Hybrid warfare isn't limited to physical infrastructure; it also targets our hearts and minds. Some might argue – and I expect some of today's speakers will – that safeguarding our mental processes is even more crucial than securing infrastructure. While I won't take sides, I do believe both are essential. 

The way people think and form opinions can have profound impact on societal order. There is ample evidence throughout the history, how minds have been influenced and opinions shaped. Without listing historical nor recent examples, I trust we can all agree on this point. I also believe social media and new technologies have evidenced their capabilities for spreading misinformation at hyper speed and sowing widespread distrust.

The importance of this issue is especially true in the financial sector, where trust is paramount. Lose trust, and customers will leave. Lose trust at the systemic level, and civil order can quickly unravel.

Loss of confidence is central to all systemic crises. Even if not the initial cause, it accelerates crises to new levels. Financial crises have demonstrated how liquidity position of an institution is not only depending on the institution in question but also on the confidence of others. Trust can deteriorate through contagion - even if the crisis begins with another institution.

While technical problems can often be resolved, a coordinated attack on both technology and public trust poses a far greater threat.

Now, imagine a hybrid scenario where critical infrastructure is compromised or even damaged. For this example, the exact location of the damage is irrelevant, as we normally have robust measures in place across sectors to compensate for lost capabilities. We can re-route telecommunications, implement temporary solutions within the power grid, and even deploy backup clearing systems if necessary. Next, imagine that a second or third element in this scenario involves eroding overall trust in the financial system. Suddenly, the issue becomes contagious, escalates rapidly, and becomes much harder to contain – a textbook example of how systemic risks emerge.
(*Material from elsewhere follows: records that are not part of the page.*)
-- ==== Sys2Proof/Machine/ThreadMem.lean ====
section
/-!
DEFINITION. Classes 0x8 and 0x9, `DLD`, memory responses and instruction fetch (R61, R147–R152,
R162, R174–R176, R276).
-/

namespace Sys2Proof.Machine

/-! ### Local memory -/

/-- Bytes of an access size. -/
def sizeBytes (z : Size) : Nat :=
  match z with
  | .b1 => 1
  | .b2 => 2
  | .b4 => 4
  | .b8 => 8

/-- An address rounded down to the access size (R175). -/
def roundDown (a n : Nat) : Nat := a - a % n

/-- A range lies inside a block's window (R36). -/
def inWindow (p : BlockParams) (a n : Nat) : Bool := p.lmBase ≤ a && a + n ≤ p.lmBase + p.lmSize

/-- Report what an access to local memory found: marks and corrected words (R149, R368). -/
def Ctx.ecc (c : Ctx) (e : Ecc) : Ctx :=
  let t := { c.tile with lmBad := markBad c.tile.lmBad e.bad }
  let s := e.corrected.foldl
    (fun s a => s.report (lmSource c.l) 0 0 (some c.tenant) (BitVec.ofNat 32 (a / 2 ^ 13))) c.s
  { c with tile := t, s := s.setTile c.l t }

/-- Freeze the group for uncorrectable local memory: an uncorrectable report by the local memory and
the freeze (R149, R430). -/
def Ctx.freezeLm (c : Ctx) (a : Nat) : State :=
  { c with s := c.s.report (lmSource c.l) 1 0 (some c.tenant) (BitVec.ofNat 32 (a / 2 ^ 13)) }.freeze 0x22 a

/-- Insert a lane by its free key. -/
def insertLane (key : Nat → Nat) (l : List Nat) (i : Nat) : List Nat :=
  match l with
  | [] => [i]
  | j :: rest => if key i < key j then i :: j :: rest else j :: insertLane key rest i

/-- The order in which the lanes of one store or atomic perform: open (R176; log 18). -/
def laneOrder (s : State) (mask : W32) : List Nat :=
  (lanesOf mask).foldl (insertLane fun i => free s (100 + i)) []

/-- The value of a load in a lane register: the bytes below, the rest open for a narrow load (log 14). -/
def loadValue (z : Size) (v : Nat) (open_ : Nat) : W32 :=
  match z with
  | .b1 => BitVec.ofNat 32 (v % 2 ^ 8 + 2 ^ 8 * open_)
  | .b2 => BitVec.ofNat 32 (v % 2 ^ 16 + 2 ^ 16 * open_)
  | _ => BitVec.ofNat 32 v

/-- Write a loaded value: one register, or a pair for 8 bytes, low first. -/
def writeLoaded (g : Group) (dst : Byte) (lane : Nat) (z : Size) (v open_ : Nat) : Group :=
  let g := writeReg g dst lane (loadValue z v open_)
  if z = .b8 && dst ≠ 255 then writeReg g (dst + 1) lane (BitVec.ofNat 32 (v / 2 ^ 32)) else g

/-- Check of the registers of an access: pairs where 8 bytes move (R60). -/
def pairsBad (regs : Nat) (z : Size) (rs : List Byte) : Bool := z = .b8 && rs.any (pairBad regs)

/-- Tile offset a lane addresses in class 0x8. -/
def lmAddress (g : Group) (f : Fields) (z : Size) (lane : Nat) : Nat :=
  roundDown (readReg g f.srcA lane).toNat (sizeBytes z)

/-- First lane of a list that satisfies a test. -/
def firstLane (ls : List Nat) (p : Nat → Bool) : Option Nat := ls.find? p

/-- LOCAL_MEMORY_LOAD (R147, R149). -/
def execLocalMemoryLoad (i : Issue) (z : Size) (f : Fields) (ecc : Ecc) (s : State) :
    Host.Outcome State Fault Refusal :=
  .next <| issue s i fun c0 =>
    let c := c0.ecc ecc
    let p := c.block.launch.params
    let ls := lanesOf (c.lanes f)
    let adr := lmAddress c.group f z
    c.checked { dst := 1, a := 1 } f <|
      if pairsBad p.regs z [f.dst] then c.freeze 0x05 0
      else
        match firstLane ls fun n => !inWindow p (adr n) (sizeBytes z) with
        | some n => c.freeze 0x07 (adr n)
        | none =>
          match firstLane ls fun n => readBad c.tile.lmBad (adr n) (sizeBytes z) with
          | some n => c.freezeLm (adr n)
          | none =>
            c.done (ls.foldl (fun g n =>
              writeLoaded g f.dst n z (leNat (readBytes c.tile.lm (adr n) (sizeBytes z))) (free c.s n)) c.group)

/-- Value a store writes: a register, or a pair for 8 bytes. -/
def storeValue (g : Group) (r : Byte) (z : Size) (lane : Nat) : Nat :=
  if z = .b8 then readPair g r lane else (readReg g r lane).toNat

/-- LOCAL_MEMORY_STORE (R147, R149, R176). -/
def execLocalMemoryStore (i : Issue) (z : Size) (f : Fields) (ecc : Ecc) (s : State) :
    Host.Outcome State Fault Refusal :=
  .next <| issue s i fun c0 =>
    let c := c0.ecc ecc
    let p := c.block.launch.params
    let ls := laneOrder c.s (c.lanes f)
    let adr := lmAddress c.group f z
    c.checked { a := 1, b := 1 } f <|
      if pairsBad p.regs z [f.srcB] then c.freeze 0x05 0
      else
        match firstLane ls fun n => !inWindow p (adr n) (sizeBytes z) with
        | some n => c.freeze 0x07 (adr n)
        | none =>
          match firstLane ls fun n => readBad c.tile.lmBad (adr n) (sizeBytes z) with
          | some n => c.freezeLm (adr n)
          | none =>
            let m := ls.foldl (fun m n =>
              writeBytes m (adr n) (leBytes (sizeBytes z) (storeValue c.group f.srcB z n))) c.tile.lm
            c.finish (c.tile.setLm m c.tile.lmBad) c.block c.group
This is a fascinating topic, and fortunately, we have an entire session dedicated to it today.

Facilitating the Discussion

The financial industry is well-positioned to lead discussions on hybrid threats. Our existence depends on trust, and our interconnectedness means that threats can have a clear and wide-reaching impact. We engage in these conversations not to seek trouble but to emphasize the importance of proactive, coordinated responses in a highly networked world.

While time may be on the attacker's side, we must remain vigilant and learn when and how to respond effectively. In this learning process acting together is vital. Cyber threats don't follow a zero-sum game. If one institution's trust is compromised, the effects ripple industry wide. Indeed, when it comes to fighting cyber-crime or hybrid warfare, two plus two definitely equals much more than four. I am confident that today's event is a step toward building a stronger, more resilient industry and society.

I sincerely hope you find the topics we discuss today both engaging and thought-provoking. With ten presentations and two panel discussions ahead, let's make the most of this opportunity to collaborate and learn from one another.

Thank you for your attention and once again, a warm welcome to this year's Nordic Cyber in Finance conference!